Contudo, em termos de acesso a mecanismos de responsabilização, as pessoas com deficiência, quando confrontadas com barreiras adicionais de acessibilidade como o analfabetismo, falta de acesso à Internet, falta de conhecimento sobre os seus direitos, etc., podem necessitar de outros tipos de implementações, uma vez que os exemplos acima referidos não são suficientes para garantir a acessibilidade para todos. Recomendações mais gerais introduzidas pelo BM numa apresentação sobre Mecanismos Eficazes de Repressão de Reclamações são, por exemplo, estabelecer locais de recepção de reclamações em áreas onde residem pessoas marginalizadas e envolver-se com intermediários locais no terreno para ajudar estas populações a apresentar reclamações, se necessário. Por conseguinte, ao contactar organizações locais ou organizações da sociedade civil (OSC) sobre direitos das pessoas com deficiência no terreno, a probabilidade de a informação sobre o mecanismo de responsabilização estar a ser transmitida a populações marginalizadas, tais como pessoas com deficiência com discriminação intersectorial, poderia aumentar, melhorando assim a acessibilidade do mecanismo de responsabilização e as possibilidades de proporcionar reparação às pessoas necessitadas.

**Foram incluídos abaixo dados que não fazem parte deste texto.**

-- ==== Sys2Proof/Machine/Commands.lean ====
section
/-! DEFINITION. The resets and the command engine (chapters 9 and 10): what each command of Table 7 of chapter 2 does when
its go write is taken, and the class-3 steps. A command's effect is a function of the state in which the status word,
the copy of A1..A3 and the go word in memory have already been written (R163). -/

namespace Sys2Proof.Machine

/-! ### Resets (R158 to R160) -/

/-- Every block at its reset value (Table 2 of chapter 9), the strap position, the reset cause record, packet memory, the
time base, the data lines and the queue kept. -/
def State.blockReset (s : State) : State :=
  { State.reset with
    pending := s.pending, now := s.now, mem := s.mem
    bus := { BusTap.reset s.bus.position with readData := s.bus.readData }
    cause := s.cause }

/-- The reset cause record after one more reset (R160). -/
def ResetCause.again (c : ResetCause) (k : ResetKind) : ResetCause := { last := k, count := min 255 (c.count + 1) }

/-- The straps are sampled (R1). -/
def State.sampleStraps (s : State) (straps : Fin 8) : State := { s with bus := { s.bus with position := straps } }

/-- A hardware reset begins: the part is inert, a held access is released unaltered and the work of its owner is discarded
(R24, R61, R141, R158, log 19). -/
def State.discardWork (s : State) : State :=
  let s1 := s.releaseUnaltered
  State.clearSlots
    { s1 with
      verdicts := VerdictUnit.reset
      overlay := { s1.overlay with bindings := Vector.replicate 3 none } }

/-- A hardware reset ends: the straps are sampled, every block is reset and the cause is recorded (R1, R158, R160). -/
def State.endReset (s : State) (straps : Fin 8) (cause : ResetCause) : State :=
  { s.blockReset.sampleStraps straps with cause := cause }

/-- The cause record after a power-on reset (R160). -/
def ResetCause.power : ResetCause := { last := .power, count := 0 }

/-- Power is applied: a power-on reset begins (R158). -/
def State.powerApplied (s : State) : State :=
  let s1 := s.discardWork
  { s1 with bus := { s1.bus with power := .rising } }

/-- Supplies and oscillator are stable: the power-on reset ends with cause POWER, unless RESET is low. Then the line's assertion
belongs to the power-on reset, and the part stays inert until its release (R158, log 20). -/
def State.powerStable (s : State) (straps : Fin 8) : State :=
  let s1 := s.discardWork
  if s.bus.resetLow then { s1 with bus := { s1.bus with power := .lineLow } } else s1.endReset straps ResetCause.power

/-- A power-on reset, at its beginning or at its end. -/
def State.powerOn (s : State) : PowerMoment → State
  | .applied => s.powerApplied
  | .stable straps => s.powerStable straps

/-- RESET goes low (R158). -/
def State.resetAsserted (s : State) : State :=
  let s1 := s.discardWork
  { s1 with bus := { s1.bus with resetLow := true } }

/-- RESET goes high: the reset ends with cause LINE; as part of a power-on reset it ends with cause POWER, or goes on while the
supplies are not stable (R158, R160). -/
def State.resetReleased (s : State) (straps : Fin 8) : State :=
  if s.bus.resetLow then
    match s.bus.power with
    | .ended => s.endReset straps (s.cause.again .line)
    | .lineLow => s.endReset straps ResetCause.power
    | .rising => { s with bus := { s.bus with resetLow := false } }
  else s

/-- RESTART (R159): every block is reset, the strap position kept, cause COMMAND; the status word names the RESTART with
no tag (R164). -/
def State.restart (s : State) : State :=
  { s.blockReset with
    cause := s.cause.again .command
    command := { CommandEngine.reset with code := 0x12, result := .done } }

/-! ### Arguments -/

/-- A1 as copied by the running or just taken command. -/
def State.arg1 (s : State) : Word := s.command.args[0]
/-- A2 as copied. -/
def State.arg2 (s : State) : Word := s.command.args[1]
/-- A3 as copied. -/
def State.arg3 (s : State) : Word := s.command.args[2]

/-! ### Identity, regions and roles (R167, R4, R3) -/

/-- A new own node takes the route entry and the wanted entry it may have out of their tables (R97). -/
def State.forgetNode (s : State) (d : Node) : State :=
  let s1 := { s with wanted := s.wanted.filter fun w => w.dest != d }
  match s1.findRoute d with
  | none => s1
  | some i => s1.setRoute i RouteEntry.empty

/-- SET IDENTITY (R167). -/
def State.setIdentity (s : State) : State :=
  if s.engineRuns then s.finish .wrongState
  else if notANode (hiHalf s.arg1) then s.finish .badArgument
  else
    State.finish
      { s.forgetNode (hiHalf s.arg1) with
        identity := { ownNode := hiHalf s.arg1, realmSeed := loHalf s.arg1 }
        overlay := { s.overlay with helloSeq := hiHalf s.arg2, noticeSeq := loHalf s.arg2 } } .done

/-- Two byte ranges share a byte. -/
def rangesMeet (a aLimit b bLimit : Nat) : Bool := decide (a < bLimit) && decide (b < aLimit)

/-- The first byte of the control strip (R1). -/
def stripBase (n : Fin 8) : Nat := n.val * 0x200000 + 0x1FFC00

/-- A region shares a byte with another present one than that at `ix` (R4). -/
def State.regionMeets (s : State) (ix : Fin 4) (r : Region) : Bool :=
  (List.finRange 4).any fun j =>
    j != ix &&
    match s.bus.regions[j.val] with
    | none => false
    | some q => rangesMeet r.base.toNat r.limit q.base.toNat q.limit

/-- The descriptors with the one at `ix` replaced. -/
def State.regionsWith (s : State) (ix : Fin 4) (r : Option Region) : Vector (Option Region) 4 :=
  s.bus.regions.set ix.val r

/-- The four conditions under which a present descriptor is refused (R4). -/
def State.regionRefused (s : State) (ix : Fin 4) (r : Region) : Bool :=
  r.base.toNat % r.slotSize != 0 || decide (Config.portSpace < r.limit) || s.regionMeets ix r ||
  rangesMeet r.base.toNat r.limit (stripBase s.bus.position) (stripBase s.bus.position + 1024) ||
  decide (Config.maxSlots < totalSlots (s.regionsWith ix (some r)).toList)

/-- A descriptor is written. -/
def State.putRegion (s : State) (ix : Fin 4) (r : Option Region) : State :=
  { s with bus := { s.bus with regions := s.regionsWith ix r } }

/-- SET REGION with index and size code in range (R4). -/
def State.changeRegion (s : State) (ix : Fin 4) (size : Fin 4) (count : Nat) : State :=
  let r : Region := { base := bitField s.arg1 0 24, sizeCode := size, count := count }
  if count = 0 then (s.putRegion ix none).finish .done
  else if s.regionRefused ix r then s.finish .badArgument
  else (s.putRegion ix (some r)).finish .done

/-- SET REGION (R4). -/
def State.setRegion (s : State) : State :=
  let ix := numField s.arg1 24 8
  let size := numField s.arg2 24 8
  let count := numField s.arg2 0 16
  if s.engineRuns then s.finish .wrongState
  else if h : ix < 4 ∧ size < 4 ∧ count ≤ 256 then s.changeRegion ⟨ix, h.1⟩ ⟨size, h.2.1⟩ count
  else s.finish .badArgument

/-- A role from its code (Table 7 of chapter 2). -/
def roleOf : Nat → Option Role
  | 0 => some .ignored
  | 1 => some .software
  | 2 => some (.mesh 0)
  | 3 => some (.mesh 1)
  | 4 => some (.mesh 2)
  | _ => none

/-- The role A1 gives initiator `i`: initiator 0 in [31..28] down to 7 in [3..0]. -/
def roleField (w : Word) (i : Initiator) : Option Role := roleOf (numField w (28 - 4 * i.val) 4)

/-- The roles of all eight initiators; a value that is no role stands as IGNORED and is refused. -/
def rolesOf (w : Word) : Vector Role 8 := Vector.ofFn fun i => (roleField w i).getD .ignored

/-- Some role value is no role, or two initiators get one mesh port (R3). -/
def rolesRefused (w : Word) : Bool :=
  ((List.finRange 8).any fun i => (roleField w i).isNone) ||
  (List.finRange 3).any fun p => decide (1 < (List.finRange 8).countP fun i => roleField w i == some (.mesh p))

/-- SET ROLES (R3). -/
def State.setRoles (s : State) : State :=
  if s.engineRuns then s.finish .wrongState
  else if rolesRefused s.arg1 then s.finish .badArgument
  else State.finish { s with bus := { s.bus with roles := rolesOf s.arg1 } } .done

/-! ### Settings (R168 to R170) -/

/-- DONE-CLAMPED when some field was clamped, else DONE. -/
def clampedResult (c : Bool) : Result := if c then .doneClamped else .done

/-- The timing fields of A1..A3 with their ranges: field value, least, greatest (Table 2 of chapter 10). -/
def timingFields (a1 a2 a3 : Word) : List (Nat × Nat × Nat) :=
  [(numField a1 24 8, 2, 255), (numField a1 16 8, 2, 255), (numField a1 12 4, 2, 15), (numField a1 8 4, 1, 7),
   (numField a1 4 4, 1, 15), (numField a2 24 8, 1, 63), (numField a2 16 8, 1, 63), (numField a2 8 8, 8, 255),
   (numField a2 0 8, 1, 255), (numField a3 0 8, 1, 255)]

/-- Some field lies outside its range. -/
def anyClamped (fields : List (Nat × Nat × Nat)) : Bool :=
  fields.any fun f => clampInto f.2.1 f.2.2 f.1 != f.1

/-- The settings after SET TIMING (Table 2 of chapter 10). -/
def Settings.withTiming (cfg : Settings) (a1 a2 a3 : Word) : Settings :=
  { cfg with
    sampleInterval := 10 * clampInto 2 255 (numField a1 24 8)
    routeExpiry := clampInto 2 255 (numField a1 16 8)
    deadLimit := clampInto 2 15 (numField a1 12 4)
    probation := clampInto 1 7 (numField a1 8 4)
    settle := clampInto 1 15 (numField a1 4 4)
    floodLifetime := clampInto 1 63 (numField a2 24 8)
    waitLimit := clampInto 1 63 (numField a2 16 8)
    holdLimit := clampInto 8 255 (numField a2 8 8)
    outcomeDeadline := clampInto 1 255 (numField a2 0 8)
    purgeWindow := clampInto 1 255 (numField a3 0 8) }

/-- The load mode's effect on a running sample timer (R156). -/
def State.reloadTimer (s : State) (immediate : Bool) : State :=
  if immediate && s.engine.nextExpiry.isSome then
    { s with engine := { s.engine with nextExpiry := some (s.now + s.settings.sampleInterval) } }
  else s

/-- SET TIMING (R168, R156). -/
def State.setTiming (s : State) : State :=
  State.finish
    (State.reloadTimer { s with settings := s.settings.withTiming s.arg1 s.arg2 s.arg3 } (s.arg1.getLsbD 0))
    (clampedResult (anyClamped (timingFields s.arg1 s.arg2 s.arg3)))

/-- A signal floor field clamped into −128..0 dBm (R169). -/
def clampFloor (b : Byte) : Int := if 0 < b.toInt then 0 else b.toInt

/-- The settings after SET METRIC (R169). -/
def Settings.withMetric (cfg : Settings) (a1 a2 : Word) : Settings :=
  { cfg with
    hopPenalty := numField a1 24 8
    hysteresis := clampInto 0 8 (numField a1 16 4)
    qualityFloor := clampInto 0 4096 (numField a1 0 13)
    signalFloor := clampFloor (bitField a2 0 8) }

/-- SET METRIC clamps a field. -/
def metricClamped (a1 a2 : Word) : Bool :=
  decide (8 < numField a1 16 4) || decide (4096 < numField a1 0 13) || decide (0 < (bitField a2 0 8).toInt)

/-- SET METRIC (R169). -/
def State.setMetric (s : State) : State :=
  State.finish { s with settings := s.settings.withMetric s.arg1 s.arg2 }
    (clampedResult (metricClamped s.arg1 s.arg2))

/-- The priority field of the source at place `i`: sources 1..8 in A1, 9..12 in A2 (Table 7 of chapter 2). -/
def priorityField (a1 a2 : Word) (i : Fin 12) : BitVec 4 :=
  if i.val < 8 then bitField a1 (28 - 4 * i.val) 4 else bitField a2 (28 - 4 * (i.val - 8)) 4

O acima exposto são apenas algumas recomendações a considerar para garantir que a reparação permaneça acessível e inclusiva para todos, especialmente as pessoas com deficiência. Evidentemente, estas recomendações não abrangem todos os tipos de deficiências, dada a vasta gama de deficiências experimentadas. Por conseguinte, é necessário muito mais investigação e apoio institucional para encontrar métodos que incluam uma gama ainda mais vasta de pessoas. Finalmente, talvez a forma mais eficaz seria as instituições adoptarem um quadro de deficiência nas suas políticas para assegurar que as pessoas com deficiência sejam tidas em conta na formulação e implementação de projectos ou programas e que todas as unidades dentro das instituições partilhem um quadro unificado. Desta forma, os recursos seriam utilizados para satisfazer as necessidades de toda a população. Mais uma vez, dado o grande número de pessoas com deficiência no mundo, particularmente nos países em desenvolvimento onde a maioria dos projectos e programas de desenvolvimento são conduzidos, os mecanismos de responsabilização devem reforçar a sua inclusão e acessibilidade às pessoas com deficiência e ser capazes de lhes proporcionar recurso quando necessário.

Aviso: As opiniões expressas no blogue são do próprio autor e não reflectem necessariamente as opiniões do Mecanismo Independente de Reparação do Fundo para o Clima Verde.